More than 1000 years ago, according to ancient English tradition, King Canute set his throne on the shore and ordered the tide to stop rising. A month ago, President Robert Mugabe of Zimbabwe took an equally bold stand, ordering inflation to stop forthwith or else he'd send those responsible to jail.
Canute ended up with the waves sloshing round his knees, but at least he had the satisfaction of teaching his courtiers a lesson on the limits of royal power (he didn't really think his words could stop the tide). Mugabe will end up drowning in the inflation his own policies have created, but it will probably come as a surprise to him, because he doesn't seem to understand that he can't just order it to stop.
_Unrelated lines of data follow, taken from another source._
-- ==== Sys2Proof/Machine/RunLevel.lean ====
section
/-!
DEFINITION. Machine/RunLevel.lean: HW5's run-level functions `generate` and `compress` as mathematical functions (R3), the
signature, and the run-level outcome of a core at the end of a command sequence (R141). Every element of every argument
is a bit by its type (R145, log entry 12).
-/

namespace Sys2Proof.Machine

/-- The outcome of a run-level function: a state history or the single outcome ConfigError, which carries no code and no
sequence (R87, R100). -/
inductive RunResult where
  | configError
  | history (h : List Vec)
deriving DecidableEq, Repr

/-- `state[i]` of `generate`: `state[0] = seed`, `state[i] = matvec(M, state[i-1])` (R86). -/
def lfsrState (n : Nat) (m : Mat) (seed : Vec) : Nat → Vec
  | 0 => seed
  | i + 1 => matvec n m (lfsrState n m seed i)

/-- `[state[0], .., state[count-1]]` of `generate` (R86). -/
def lfsrHistory (n : Nat) (m : Mat) (seed : Vec) (count : Nat) : List Vec :=
  (List.range count).map (lfsrState n m seed)

/-- `state[i]` of `compress`: `state[0] = seed`, `state[i] = matvec(M, state[i-1]) XOR responses[i-1]` (R99). -/
def misrState (n : Nat) (m : Mat) (seed : Vec) (responses : List Vec) : Nat → Vec
  | 0 => seed
  | i + 1 => xorVec (matvec n m (misrState n m seed responses i)) (responses.getD i [])

/-- `[state[0], .., state[m]]` of `compress`, m the number of responses (R99). -/
def misrHistory (n : Nat) (m : Mat) (seed : Vec) (responses : List Vec) : List Vec :=
  (List.range (responses.length + 1)).map (misrState n m seed responses)

/-- `generate(n, taps, seed, count, mode)` (R86). The argument checks come before the count is looked at (R87); valid
arguments with count ≤ 0 give the empty sequence (R88). The mode is given by its token, as LDMODE takes it (R53). -/
def generate (cfg : Config) (taps seed : Vec) (count : Int) (token : BitVec 4) : RunResult :=
  if taps.length + 1 ≠ cfg.n then .configError
  else if seed.length ≠ cfg.n then .configError
  else match Mode.ofToken token with
    | none => .configError
    | some mode =>
      if count ≤ 0 then .history []
      else .history (lfsrHistory cfg.n (buildMatrix cfg.n taps mode) seed count.toNat)

/-- `compress(n, taps, seed, responses)` (R99). All checks precede all computation, and a bad vector anywhere in the
responses makes the whole result ConfigError (R100). -/
def compress (cfg : Config) (taps seed : Vec) (responses : List Vec) : RunResult :=
  if taps.length + 1 ≠ cfg.n then .configError
  else if seed.length ≠ cfg.n then .configError
  else if responses.any (fun r => r.length != cfg.n) then .configError
  else .history (misrHistory cfg.n (buildMatrix cfg.n taps .shift) seed responses)

/-- The signature: the final element of the history (R102). -/
def RunResult.signature : RunResult → Option Vec
  | .configError => none
  | .history h => h.getLast?

/-- The run-level outcome of a core at the end of a command sequence (R141): a faulted run has no result, whatever HIST
holds. -/
def State.runOutcome (s : State) : RunResult := if s.ERR then .configError else .history s.HIST

end Sys2Proof.Machine
end

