-- ==== Sys2Proof/Laws/Frame.lean ====
section
/-!
SUPPORT. Laws/Frame.lean: no command reads the host's side of the ports: executing a command with other host actions still
to come does the same, with those actions still to come.
-/

namespace Sys2Proof.Machine

/-- The state with other host actions to come. -/
def State.withInputs (s : State) (actions : List HostAction) : State := { s with inputs := actions }

/-- A result with other host actions to come, where it is a next state. -/
def Outcome.withInputs (r : Result) (actions : List HostAction) : Result :=
  match r with
  | .next s => .next (s.withInputs actions)
  | .fault f => .fault f
  | .refused f => .refused f

theorem unlessFaulted_withInputs {s : State} {actions : List HostAction} {r r' : Result}
    (h : r' = Outcome.withInputs r actions) :
    unlessFaulted (s.withInputs actions) r' = Outcome.withInputs (unlessFaulted s r) actions := by
  subst h
  unfold unlessFaulted
  rw [show (s.withInputs actions).ERR = s.ERR from rfl]
  cases s.ERR <;> rfl

theorem require_withInputs {ok : Bool} {c : ErrCode} {s : State} {actions : List HostAction} {r r' : Result}
    (h : r' = Outcome.withInputs r actions) :
    require ok c (s.withInputs actions) r' = Outcome.withInputs (require ok c s r) actions := by
  subst h
  cases ok <;> rfl

theorem need_withInputs {α : Type} {reg : ValueRegister} {x : Option α} {actions : List HostAction}
    {k k' : α → Result} (h : ∀ a, k' a = Outcome.withInputs (k a) actions) :
    need reg x k' = Outcome.withInputs (need reg x k) actions := by
  cases x with
  | none => rfl
  | some a => exact h a

theorem shiftIn_withInputs (s : State) (b : Bit) (actions : List HostAction) :
    (s.withInputs actions).shiftIn b = (s.shiftIn b).withInputs actions := by
  unfold State.shiftIn
  rw [show (s.withInputs actions).ICNT = s.ICNT from rfl, show (s.withInputs actions).n = s.n from rfl]
  split_ifs <;> rfl

/-- What a command does is independent of what the host has still to do. -/
theorem exec_withInputs (i : Instr) (s : State) (actions : List HostAction) :
    exec i (s.withInputs actions) = Outcome.withInputs (exec i s) actions := by
  cases i with
  | nop => exact unlessFaulted_withInputs rfl
  | iclr => exact unlessFaulted_withInputs rfl
  | shin b => exact unlessFaulted_withInputs (congrArg Host.Outcome.next (shiftIn_withInputs s b actions))
  | ldtaps => exact unlessFaulted_withInputs (require_withInputs (need_withInputs fun _ => rfl))
  | ldmode m => refine unlessFaulted_withInputs ?_; cases Mode.ofToken m <;> rfl
  | build => exact unlessFaulted_withInputs (require_withInputs (need_withInputs fun _ => rfl))
  | ldseed =>
    exact unlessFaulted_withInputs (require_withInputs (require_withInputs (need_withInputs fun _ => rfl)))
  | lstep =>
    exact unlessFaulted_withInputs (require_withInputs (need_withInputs fun _ => need_withInputs fun _ => rfl))
  | mstep =>
    exact unlessFaulted_withInputs (require_withInputs (require_withInputs
      (need_withInputs fun _ => need_withInputs fun _ => need_withInputs fun _ => rfl)))
  | oload => exact unlessFaulted_withInputs (require_withInputs (need_withInputs fun _ => rfl))
  | shout =>
    exact unlessFaulted_withInputs (require_withInputs (need_withInputs fun v => by cases v <;> rfl))

end Sys2Proof.Machine
end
"I believe inflation will hit 1,500,000 per cent by the end of 2007 if not before," said Christopher Dell, the US ambassador to Zimbabwe in June. "Prices are going up twice a day, in some cases doubling several times a week. It destabilises everything. People have lost faith in the currency and that means they have lost faith in the Government that issues it.
"By carrying out disastrous economic policies, the Mugabe Government is committing regime change upon itself."
By early last month, South Africa was putting together a proposal to stop the hyper-inflation by pegging the Zimbabwean dollar to its own currency, the rand. Its huge foreign currency reserves would enable Zimbabwe to go on importing essential goods, the flow of economic refugees into South Africa would not become a tsunami, and gradually the internal situation might stabilise.
The price, however, was agreement by Mugabe to key reforms that would restore democracy in the country. But that would ultimately mean surrendering power, something that is inconceivable to the 83-year-old autocrat who has ruled Zimbabwe for the past 27 years. Indeed, the country's rapid descent into poverty and chaos only began when Mugabe's rule was challenged.
For the first two decades after the end of white minority rule, the Zimbabwean economy grew steadily: children went to school, people ate well, and the future seemed bright. But then, to Mugabe's horror, Zimbabweans voted no in a 2000 referendum that would have given all government and military officials amnesty for crimes committed while in office.
He felt threatened, so he came up with a policy that rewarded his closest supporters and kept them loyal. He began confiscating the white-owned farms whose crops earned 80 per cent of the country's foreign exchange, handing most of them over to his own political and military cronies - who had no idea how to run them.